Currently, for manufacturing companies, the purpose of automation has shifted from increasing productivity and reducing costs, to broader issues, such as increasing quality and flexibility in the manufacturing process.
The old focus on using automation simply to increase productivity and reduce costs was seen to be short-sighted, because it is also necessary to provide a skilled workforce who can make repairs and manage the machinery.
Moreover, the initial costs of automation were high and often could not be recovered by the time entirely new manufacturing processes replaced the old. (Japan's "robot junkyards" were once world famous in the manufacturing industry.)
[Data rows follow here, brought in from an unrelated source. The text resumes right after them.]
-- ==== Sys2Proof/Machine/Flags.lean ====
section
/-! DEFINITION. The condition codes: how the `cc` instructions compute them (`42_logic_arith.md` R176 to R180) and how
branches and software traps test them (`10_state.md` R41). -/
namespace Sys2Proof.Machine

/-- The four condition codes (R35, R36). -/
structure CondCodes where
  n : Bool
  z : Bool
  v : Bool
  c : Bool
  deriving DecidableEq, Repr

/-- PSR with its condition codes replaced (R176). -/
def Psr.setCodes (p : Psr) (f : CondCodes) : Psr := { p with n := f.n, z := f.z, v := f.v, c := f.c }

/-- The logical instructions (R177). -/
def codesLogic (r : Word) : CondCodes := { n := r.msb, z := r == 0, v := false, c := false }

/-- `addcc` (R178): C is the carry out of bit 31, V a signed sum outside 32 bits. -/
def codesAdd (a b : Word) : CondCodes :=
  { n := (a + b).msb
    z := a + b == 0
    v := decide (a.toInt + b.toInt < -2 ^ 31 ∨ 2 ^ 31 - 1 < a.toInt + b.toInt)
    c := decide (2 ^ 32 ≤ a.toNat + b.toNat) }

/-- `subcc` (R178): C is the borrow (decision D14; log entry 14), V a signed difference outside 32 bits. -/
def codesSub (a b : Word) : CondCodes :=
  { n := (a - b).msb
    z := a - b == 0
    v := decide (a.toInt - b.toInt < -2 ^ 31 ∨ 2 ^ 31 - 1 < a.toInt - b.toInt)
    c := decide (a.toNat < b.toNat) }

/-- `umulcc`, `smulcc` (R179), from the low word of the product. -/
def codesMul (low : Word) : CondCodes := { n := low.msb, z := low == 0, v := false, c := false }

/-- `cond_true` (R41, R346). -/
def condTrue (c : Cond) (p : Psr) : Bool :=
  match c with
  | .never => false
  | .e => p.z
  | .le => p.z || (p.n ^^ p.v)
  | .l => p.n ^^ p.v
  | .leu => p.c || p.z
  | .cs => p.c
  | .neg => p.n
  | .vs => p.v
  | .always => true
  | .ne => !p.z
  | .g => !(p.z || (p.n ^^ p.v))
  | .ge => !(p.n ^^ p.v)
  | .gu => !(p.c || p.z)
  | .cc => !p.c
  | .pos => !p.n
  | .vc => !p.v

end Sys2Proof.Machine
end

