-- ==== Sys2Proof/Machine/Jump.lean ====
section
/-! DEFINITION. `jmp`, `rett` and `call` (`45_jump_rett_call.md` R260 to R269). -/
namespace Sys2Proof.Machine

/-- `jmp` (R261, R262): the target goes to `rd` and, delayed, to the program counter (log entry 19). -/
def execJmp (rd ro1 : RegNum) (o : Operand2) (s : State) : Result :=
  if wordAligned (s.sum ro1 o) then .next ((s.setReg rd (s.sum ro1 o)).jumpTo (s.sum ro1 o))
  else raise .addressNotAligned s

/-- `rett` (R264, R265; log entry 20): the address from the window current before the step. -/
def execRett (ro1 : RegNum) (o : Operand2) (s : State) : Result :=
  privileged s
    (if wordAligned (s.sum ro1 o) then .next (s.returnFromTrap (s.sum ro1 o)) else raise .addressNotAligned s)

/-- `call` (R268): its own address to `%o7`, a delayed transfer to `npc + 4 * disp30`. -/
def execCall (disp30 : BitVec 30) (s : State) : Result :=
  .next ((s.setReg 15 s.pc).jumpTo (s.npc + callOffset disp30))

end Sys2Proof.Machine
end

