-- ==== Sys2Proof/Machine/Step.lean ====
section
/-! DEFINITION. The step of the machine and the placing of one instruction where it fetches. -/
namespace Sys2Proof.Machine

/-- One step (`60_exceptions.md` R404, `70_reset_and_hazards.md` R481). -/
def step (s : State) : Host.Outcome State Fault Refusal := cycle exec s

/-- The state with an instruction of the opcode table stored in the word the next step fetches (`20_memory.md` R90). It
stands for the loading of a program from outside, `MEM_IMAGE` (R76; log entry 31). -/
def State.withFetchWord (s : State) (nbits w : Nat) : State := s.withWordAtPc (tableWord nbits w)

end Sys2Proof.Machine
end

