-- ==== Sys2Proof/Machine/Run.lean ====
section
/-! DEFINITION. A run of the machine and its end (`60_exceptions.md` R454, decision D34): the caller's stop address, error
mode, a bus cycle nobody answers, or a word or an access with no meaning. -/
namespace Sys2Proof.Machine

/-- Why a run ended (R454, D34; log entry 35). -/
inductive RunEnd where
  /-- `pc` is the stop address at the start of a step: the normal end -/
  | stopAddress
  /-- the processor entered error mode (R424) -/
  | errorMode
  /-- a bus cycle that nobody answers (R93) -/
  | stuck
  /-- a word or an access to which the spec gives no meaning (U2, U9) -/
  | noMeaning (r : Refusal)
  /-- the run has not ended: the caller's bound on the steps is used up -/
  | stepsUsed
  deriving DecidableEq, Repr

/-- The result of a run: why it ended, and the final architectural state and memory (R454). -/
structure RunResult where
  why : RunEnd
  state : State
  deriving DecidableEq, Repr

/-- The stop address is reached (R454). -/
def State.atStop (stopPc : Option Word) (s : State) : Bool := stopPc == some s.pc

/-- The end of a run at the start of a step, if it is one: error mode, whatever input is left, or the stop address. -/
def State.ended (stopPc : Option Word) (s : State) : Option RunEnd :=
  if s.errorMode then some .errorMode else if s.atStop stopPc then some .stopAddress else none

/-- The state in which a step that has no next state stops: the environment's events have happened and, where the fetch
completed, its bus cycle and the other masters' writes after it. The instruction has written nothing (R152, R423). -/
def State.stopped (s : State) : State :=
  match fetch s.beginTurn with
  | .done _ s' => s'.masterWrites s.turn.midway
  | _ => s.beginTurn

/-- The end of a run by a fault of the step. -/
def Fault.runEnd : Fault → RunEnd
  | .errorMode => .errorMode
  | .busNoAnswer => .stuck

/-- A run of at most `n` steps with stop address `stopPc` (R454, D34). The environment's events stand between two steps,
so the stop address is looked for before them and, as a RESET among them moves `pc`, after them (log entry 35). -/
def run (stopPc : Option Word) : Nat → State → RunResult
  | 0, s => { why := (s.ended stopPc).getD .stepsUsed, state := s }
  | n + 1, s =>
    match s.ended stopPc with
    | some e => { why := e, state := s }
    | none =>
      if s.beginTurn.atStop stopPc then { why := .stopAddress, state := s.beginTurn }
      else
        match step s with
        | .next t => run stopPc n t
        | .fault f => { why := f.runEnd, state := s.stopped }
        | .refused r => { why := .noMeaning r, state := s.stopped }

end Sys2Proof.Machine
end

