/-- The defaults of decision D33 (log entry 1): `State.reset` is the reset of the default parameters, at program address
0 in supervisor mode with traps disabled. -/
def Obligations.DefaultResetState : Prop :=
  State.reset = Platform.default.resetState ∧ State.reset.pc = 0 ∧ State.reset.npc = 4 ∧
    State.reset.psr.toWord = 0x00000080

/-! ### Invariants and whole-machine rules -/

/-- The invariant holds right after reset. -/
def Obligations.ResetMeetsInvariant : Prop := State.reset.Inv

/-- Every step keeps the invariant, whatever the environment does: memory and its image stay in canonical form, `G[0]`
stays 0 (R21), and both program counters (R34) and the parameter `RESET_PC` stay multiples of 4. -/
def Obligations.StepKeepsInvariant : Prop :=
  ∀ s t : State, s.Inv → step s = .next t → t.Inv

/-- No instruction executed in user mode changes BASE, LIMITE, WIM, the trap table's base or PIL; one after which user
mode lasts changes neither ET nor PS nor the trap type; and with traps enabled none enters error mode (R441, R443;
decision D12; log entry 24). -/
def Obligations.UserModeCannotChangeProtection : Prop :=
  ∀ (i : Instr) (s t : State), s.psr.s = false → exec i s = .next t →
    t.base = s.base ∧ t.limite = s.limite ∧ t.wim = s.wim ∧ t.tbr.tba = s.tbr.tba ∧ t.psr.pil = s.psr.pil ∧
      (t.psr.s = false → t.psr.et = s.psr.et ∧ t.psr.ps = s.psr.ps ∧ t.tbr.tt = s.tbr.tt) ∧
      (s.psr.et = true → t.errorMode = s.errorMode)

/-- A byte of memory that an instruction changes in user mode lies between BASE and BASE + LIMITE: it is the relocation
of a program address below LIMITE (R80, R81, R442; decisions D4, D5; log entry 25). -/
def Obligations.UserModeStoresAreConfined : Prop :=
  ∀ (i : Instr) (s t : State) (b : Nat), s.psr.s = false → exec i s = .next t →
    Memory.read t.mem b ≠ Memory.read s.mem b →
    ∃ p : Word, p.toNat < s.limite.toNat ∧ b = (p + s.base).toNat

/-- An instruction enters supervisor mode only by trap entry, and leaves it only by `rett` with PS = 0 or by `wr %psr`
with bit 7 of the value 0 (R443; decisions D12 and D31; log entries 20, 24). -/
def Obligations.ModeTransitions : Prop :=
  ∀ (i : Instr) (s t : State), exec i s = .next t →
    (s.psr.s = false → t.psr.s = true → TrapEntered s t t.tbr.tt) ∧
    (s.psr.s = true → t.psr.s = false →
      (∃ ro1 o, i = .rett ro1 o ∧ s.psr.ps = false) ∨
      ∃ ro1 o, i = .wrPsr ro1 o ∧ (s.reg ro1 ^^^ s.op2 o).getLsbD 7 = false)

/-- Only the twelve `cc` instructions and `wr %psr` change a condition code (R36), only the multiplications, divisions
and `wr %y` change Y (R44), and only `save`, `restore`, `rett`, `wr %psr` and trap entry change the window pointer (R27). -/
def Obligations.OnlyNamedInstructionsChange : Prop :=
  ∀ (i : Instr) (s t : State), exec i s = .next t →
    (¬ KeepsCodes s t → writesCodes i = true) ∧
    (t.y ≠ s.y → writesY i = true) ∧
    (t.psr.cwp ≠ s.psr.cwp → movesWindow i = true ∨ TrapEntered s t t.tbr.tt)

/-- Along a run of any length from a state that meets the invariant, whatever the stop address and whatever ends the
run, the state it ends in meets the invariant (R34, R454). -/
def Obligations.RunsKeepInvariant : Prop :=
  ∀ (stopPc : Option Word) (n : Nat) (s : State), s.Inv → (run stopPc n s).state.Inv

/-- The end of a run (R454; decisions D29, D34; log entries 12, 35). A run ends at once in error mode, whatever input is
left, and at the stop address without executing the instruction there; it ends in the state of the step that enters
error mode; a stuck step ends it with the registers and counters of the moment. And whatever a run answers is
so: error mode, the stop address, a stuck step. -/
def Obligations.RunEnds : Prop :=
  ∀ (stopPc : Option Word) (n : Nat) (s : State),
    (s.errorMode = true → run stopPc n s = { why := .errorMode, state := s }) ∧
    (s.errorMode = false → stopPc = some s.pc → run stopPc n s = { why := .stopAddress, state := s }) ∧
    (s.errorMode = false → stopPc ≠ some s.pc → stopPc ≠ some s.beginTurn.pc →
      (∀ t, step s = .next t → t.errorMode = true → run stopPc (n + 1) s = { why := .errorMode, state := t }) ∧
      (step s = .fault .busNoAnswer → run stopPc (n + 1) s = { why := .stuck, state := s.stopped } ∧
        ∃ m d, s.stopped = { s.beginTurn with mem := m, deviceLog := d })) ∧
    ((run stopPc n s).why = .errorMode → (run stopPc n s).state.errorMode = true) ∧
    ((run stopPc n s).why = .stopAddress → stopPc = some (run stopPc n s).state.pc) ∧
    ((run stopPc n s).why = .stuck → ∃ u, step u = .fault .busNoAnswer ∧ (run stopPc n s).state = u.stopped)
end

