-- ==== Sys2Proof/Tests/Slice0.lean ====
section
/-! SUPPORT. Tests on fixed values. The words and the expected results are those of `95_test_vectors.md`, section 2 (the
paragraph is named at each test), or computed by hand from the rule named; then, for every obligation with hypotheses,
a concrete state and operands that meet them. -/
namespace Sys2Proof.Machine

/-! ### Well-formedness -/

/-- `sethi 0, %g0` has the word of `nop`: it is not well-formed (log entry 32). -/
theorem test_wellFormed_refuses_sethi_of_nop : (Instr.sethi 0 0).wellFormed = false := by decide

theorem test_wellFormed_admits :
    (Instr.sethi 0 1).wellFormed = true ∧ (Instr.sethi 1 0).wellFormed = true ∧ Instr.nop.wellFormed = true := by
  decide

/-! ### Decoding, every constructor -/

/-- The words of §2.1 of `95_test_vectors.md`. -/
theorem test_decode_loads :
    decode 0xC6004002 = .instr (.ld 3 1 (.reg 2)) ∧
    decode 0xC6084002 = .instr (.ldub 3 1 (.reg 2)) ∧
    decode 0xC6104002 = .instr (.lduh 3 1 (.reg 2)) ∧
    decode 0xC6484002 = .instr (.ldsb 3 1 (.reg 2)) ∧
    decode 0xC6504002 = .instr (.ldsh 3 1 (.reg 2)) := by
  decide

/-- The words of §2.2 of `95_test_vectors.md`. -/
theorem test_decode_stores :
    decode 0xC6204002 = .instr (.st 3 1 (.reg 2)) ∧
    decode 0xC6284002 = .instr (.stb 3 1 (.reg 2)) ∧
    decode 0xC6304002 = .instr (.sth 3 1 (.reg 2)) := by
  decide

/-- The words of §2.4 of `95_test_vectors.md`. -/
theorem test_decode_sethi_nop :
    decode 0x03048D15 = .instr (.sethi 1 0x48D15) ∧
    decode 0x01000000 = .instr .nop := by
  decide

/-- The words of §2.5 of `95_test_vectors.md`. -/
theorem test_decode_logic :
    decode 0x86084002 = .instr (.and 3 1 (.reg 2)) ∧
    decode 0x86884002 = .instr (.andcc 3 1 (.reg 2)) ∧
    decode 0x86104002 = .instr (.or 3 1 (.reg 2)) ∧
    decode 0x86904002 = .instr (.orcc 3 1 (.reg 2)) ∧
    decode 0x86184002 = .instr (.xor 3 1 (.reg 2)) ∧
    decode 0x86984002 = .instr (.xorcc 3 1 (.reg 2)) ∧
    decode 0x86284002 = .instr (.andn 3 1 (.reg 2)) ∧
    decode 0x86A84002 = .instr (.andncc 3 1 (.reg 2)) ∧
    decode 0x86304002 = .instr (.orn 3 1 (.reg 2)) ∧
    decode 0x86B04002 = .instr (.orncc 3 1 (.reg 2)) ∧
    decode 0x86384002 = .instr (.xnor 3 1 (.reg 2)) ∧
    decode 0x86B84002 = .instr (.xnorcc 3 1 (.reg 2)) := by
  decide

/-- The words of §2.5 of `95_test_vectors.md`. -/
theorem test_decode_arith :
    decode 0x86004002 = .instr (.add 3 1 (.reg 2)) ∧
    decode 0x86804002 = .instr (.addcc 3 1 (.reg 2)) ∧
    decode 0x86204002 = .instr (.sub 3 1 (.reg 2)) ∧
    decode 0x86A04002 = .instr (.subcc 3 1 (.reg 2)) := by
  decide

/-- The words of §2.6, §2.7 of `95_test_vectors.md`. -/
theorem test_decode_muldiv :
    decode 0x86504002 = .instr (.umul 3 1 (.reg 2)) ∧
    decode 0x86D04002 = .instr (.umulcc 3 1 (.reg 2)) ∧
    decode 0x86584002 = .instr (.smul 3 1 (.reg 2)) ∧
    decode 0x86D84002 = .instr (.smulcc 3 1 (.reg 2)) ∧
    decode 0x86704002 = .instr (.udiv 3 1 (.reg 2)) ∧
    decode 0x86F04002 = .instr (.udivcc 3 1 (.reg 2)) ∧
    decode 0x86784002 = .instr (.sdiv 3 1 (.reg 2)) ∧
    decode 0x86F84002 = .instr (.sdivcc 3 1 (.reg 2)) := by
  decide

/-- The words of §2.8 of `95_test_vectors.md`. -/
theorem test_decode_shift :
    decode 0x87286001 = .instr (.sll 3 1 (.imm 1)) ∧
    decode 0x8730601F = .instr (.srl 3 1 (.imm 31)) ∧
    decode 0x87386004 = .instr (.sra 3 1 (.imm 4)) := by
  decide

/-- The words of §2.9 of `95_test_vectors.md`. -/
theorem test_decode_branch :
    decode 0x00800004 = .instr (.bn false 4) ∧
    decode 0x02800004 = .instr (.be false 4) ∧
    decode 0x04800004 = .instr (.ble false 4) ∧
    decode 0x06800004 = .instr (.bl false 4) ∧
    decode 0x08800004 = .instr (.bleu false 4) ∧
    decode 0x0A800004 = .instr (.bcs false 4) ∧
    decode 0x0C800004 = .instr (.bneg false 4) ∧
    decode 0x0E800004 = .instr (.bvs false 4) ∧
    decode 0x10800004 = .instr (.ba false 4) ∧
    decode 0x12800004 = .instr (.bne false 4) ∧
    decode 0x14800004 = .instr (.bg false 4) ∧
    decode 0x16800004 = .instr (.bge false 4) ∧
    decode 0x18800004 = .instr (.bgu false 4) ∧
    decode 0x1A800004 = .instr (.bcc false 4) ∧
    decode 0x1C800004 = .instr (.bpos false 4) ∧
    decode 0x1E800004 = .instr (.bvc false 4) := by
  decide

/-- The words of §2.10, §2.11 of `95_test_vectors.md`. -/
theorem test_decode_transfer :
    decode 0x81C7E008 = .instr (.jmp 0 31 (.imm 8)) ∧
    decode 0x81CCA004 = .instr (.rett 18 (.imm 4)) ∧
    decode 0x40000006 = .instr (.call 6) ∧
    decode 0x9DE3BFC0 = .instr (.save 14 14 (.imm 0x1FC0)) ∧
    decode 0x91EE0019 = .instr (.restore 8 24 (.reg 25)) := by
  decide

/-- The words of §2.12 of `95_test_vectors.md`. -/
theorem test_decode_traps :
    decode 0x81D02005 = .instr (.tn 0 (.imm 5)) ∧
    decode 0x83D02005 = .instr (.te 0 (.imm 5)) ∧
    decode 0x85D02005 = .instr (.tle 0 (.imm 5)) ∧
    decode 0x87D02005 = .instr (.tl 0 (.imm 5)) ∧
    decode 0x89D02005 = .instr (.tleu 0 (.imm 5)) ∧
    decode 0x8BD02005 = .instr (.tcs 0 (.imm 5)) ∧
    decode 0x8DD02005 = .instr (.tneg 0 (.imm 5)) ∧
    decode 0x8FD02005 = .instr (.tvs 0 (.imm 5)) ∧
    decode 0x91D02005 = .instr (.ta 0 (.imm 5)) ∧
    decode 0x93D02005 = .instr (.tne 0 (.imm 5)) ∧
    decode 0x95D02005 = .instr (.tg 0 (.imm 5)) ∧
    decode 0x97D02005 = .instr (.tge 0 (.imm 5)) ∧
    decode 0x99D02005 = .instr (.tgu 0 (.imm 5)) ∧
    decode 0x9BD02005 = .instr (.tcc 0 (.imm 5)) ∧
    decode 0x9DD02005 = .instr (.tpos 0 (.imm 5)) ∧
    decode 0x9FD02005 = .instr (.tvc 0 (.imm 5)) := by
  decide

/-- The words of §2.13 of `95_test_vectors.md`. -/
theorem test_decode_stateRegs :
    decode 0x87400000 = .instr (.rdY 3) ∧
    decode 0x87404000 = .instr (.rdBase 3) ∧
    decode 0x87408000 = .instr (.rdLimite 3) ∧
    decode 0x87480000 = .instr (.rdPsr 3) ∧
    decode 0x87500000 = .instr (.rdWim 3) ∧
    decode 0x87580000 = .instr (.rdTbr 3) ∧
    decode 0x81804002 = .instr (.wrY 1 (.reg 2)) ∧
    decode 0x83804002 = .instr (.wrBase 1 (.reg 2)) ∧
    decode 0x85804002 = .instr (.wrLimite 1 (.reg 2)) ∧
    decode 0x81884002 = .instr (.wrPsr 1 (.reg 2)) ∧
    decode 0x81904002 = .instr (.wrWim 1 (.reg 2)) ∧
    decode 0x81984002 = .instr (.wrTbr 1 (.reg 2)) := by
  decide

/-- The other form of the second operand, a negative constant, an annul bit, ignored bits of a shift, the largest call. -/
theorem test_decode_other_forms :
    decode 0xC6007FFC = .instr (.ld 3 1 (.imm 0x1FFC)) ∧
    decode 0x86507FFF = .instr (.umul 3 1 (.imm 0x1FFF)) ∧
    decode 0x87287FE4 = .instr (.sll 3 1 (.imm 4)) ∧
    decode 0x87284002 = .instr (.sll 3 1 (.reg 2)) ∧
    decode 0x32800004 = .instr (.bne true 4) ∧
    decode 0x10BFFFFF = .instr (.ba false 0x3FFFFF) ∧
    decode 0x5FFFFFFF = .instr (.call 0x1FFFFFFF) ∧
    decode 0x91D04002 = .instr (.ta 1 (.reg 2)) := by
  decide

/-- §2.14. -/
theorem test_decode_unassigned :
    decode 0x00000000 = .unassigned ∧ decode 0xFFFFFFFF = .unassigned ∧ decode 0x80480000 = .unassigned ∧
    decode 0xC0180000 = .unassigned ∧ decode 0x01C00000 = .unassigned ∧ decode 0x81A00000 = .unassigned := by
  decide

/-- The numbering of the opcode table: bit 0 is the least significant bit of the first word. -/
theorem test_decodeTableWord : decodeTableWord 32 0x81C7E008 = some (.jmp 0 31 (.imm 8)) := by decide

/-! ### One step -/

/-- The start of section 2: `pc` = 0x40, TBR = 0x4000, these registers, this word at `pc`. -/
def testState (psr : Word) (regs : List (RegNum × Word)) (w : Word) : State :=
  (regs.foldl (fun (s : State) p => s.setReg p.1 p.2)
    { State.reset with pc := 0x40, npc := 0x44, psr := Psr.ofWord psr, tbr := { tba := 4, tt := 0 } }).withWordAtPc w

/-- A word in memory. -/
def State.putWord (s : State) (a w : Word) : State := { s with mem := s.mem.writeWord (wordIndex a) 0b1111 w }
Automation is now often applied primarily to increase quality in the manufacturing process, where automation can increase quality substantially. For example, automobile and truck pistons used to be installed into engines manually. This is rapidly being transitioned to automated machine installation, because the error rate for manual installment was around 1-1.5%, but has been reduced to 0.00001% with automation. Hazardous operations, such as oil refining, the manufacturing of industrial chemicals, and all forms of metal working, were always early contenders for automation.
Another major shift in automation is the increased emphasis on flexibility and convertibility in the manufacturing process. Manufacturers are increasingly demanding the ability to easily switch from manufacturing Product A to manufacturing Product B without having to completely rebuild the production lines.